Deterministic property-based testing in python

Usage

Example

from speccer import forall, spec
from typing import List

def is_sorted(xs):
    return xs == list(sorted(xs))

def prop_all_lists_are_sorted():
    return forall(List[int], is_sorted)

'''
>>> spec(4, prop_all_lists_are_sorted)
....F
================================================================================
Failure
After 4 call(s) (0 did not meet implication)
To depth 4
In property `prop_all_lists_are_sorted`

prop_all_lists_are_sorted.FORALL(List[int]) ->
 counterexample:
  xs=[1, 0]

FAIL
'''

(see example_sorted)

Properties

The core concept in speccer is the Property. Each property represents a quantification over some type (e.g. List[int]) and some function that must hold for all members of that type (e.g. is_sorted). Once a property exists you can pass it to spec, which will generate test-cases and try to falsify the property. Outputting any information as it does so.

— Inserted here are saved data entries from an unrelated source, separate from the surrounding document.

/-- What phase 4 refuses the chosen record for (R396, R425, R432, R675, R712): the HOLD_REASON, in the order of R396. -/
def State.recordFails (s : State) (r : List Byte) : Option Nat :=
  let (twin, clash) := twinRead (s.prmPage 14)
  let re := s.boot.relayout
  let bad8 := !recFormatOk r || recContradicts s.fuses.variant r || (!re && (twin.isNone || clash))
    || (keySetOf s.nv[s.lead]).1.isNone
  let lone := match s.aon.loneLoss with
    | some t => s.inSvc t && !s.aon.loneSaved
    | none => false
  if bad8 then some 8
  else if s.recAbsentTile r then some 6
  else if recNoMedia r && !re then some 7
  else if lone then some 9
  else none

/-- The key set of the lead comes into the key engine beside the chosen record (R424, R675). -/
def State.readKeys (s : State) (r : List Byte) : State :=
  let s := { s with cfg := { s.cfg with chosen := r } }
  let (ks, clash) := keySetOf s.nv[s.lead]
  let s := if ks.isNone then s.raise (mkEv 0x8050 .error s.lead 0)
    else if clash then s.raise (mkEv 0x8051 .warn s.lead 0) else s
  { s with sec := { s.sec with
    conflict := clash, engine := (ks.map KeySet.keys).getD s.sec.engine } }

/-- RECORD_JUDGE (R396, R417, R424, R425, R552, R675, R712): the copies are judged, the chosen record is checked against the
part, and it comes into force; the hold-up measurement and the raising of the media rails start. A record that lists no
die to raise rails for goes on at once. -/
def execRecordJudge (s : State) : Host.Outcome State Fault Refusal :=
  if s.sys.state ≠ .mediaInit ∨ s.boot.phase ≠ 4 then .next s
  else
    let s := s.scanJournals.cflRecords
    match s.judgeCopies with
    | (.error n, s) => .next (s.configHold n).confirmTrial
    | (.ok r, s) =>
      let s := s.readKeys r
      -- the lone-loss mark is judged and cleared only when its tile is in service again
      let back := (s.aon.loneLoss.map s.inSvc).getD false
      match s.recordFails r with
      | some n =>
        let s := if n = 8 ∨ n = 6 ∨ n = 7 then s.raise (mkEv 0x7013 .error s.lead 0 [(1, n)]) else s
        let s := if n = 9 then s.raise (mkEv 0x3072 .error s.lead 0) else s
        .next (s.configHold n).confirmTrial
      | none =>
        let s := if back then { s with aon := { s.aon with loneLoss := none, loneSaved := false } } else s
        let s := s.putInForce r
        .next ({ s with hld := { s.hld with due := true }, boot := { s.boot with phase := 5 } }).raiseMedia

/-! ### Phases 6 and 7: MEDRST_N and channel initialisation -/

/-- The layout channels that take part in the media checks: their tile is in service, and no rail keeps them out (R546). -/
def State.liveChans (s : State) : List (TileId × ChanId) :=
  (recLayoutChans s.cfg.record).filter fun x => s.inSvc x.1 && !s.seq.tileOff.getLsbD x.1 && !s.seq.chOff.getLsbD (chanBit x.1 x.2)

a forall quantification can be expressed as follows:

forall(t, f)

an existential quantification can be expressed as follows:

exists(t, f)

and they can be nested arbitrarily:

forall(t, lambda v_t: exists(t2, f))

(If any property's function returns another property, that property is evaluated)

Generation

Generation occurs via instances of Strategy. For example:

class MyIntStrat(Strategy[int]):
    def generate(self, depth):
        for i in range(depth):
            yield i

When defined as such, it is registered as the new strategy for int's and can be used immedietely.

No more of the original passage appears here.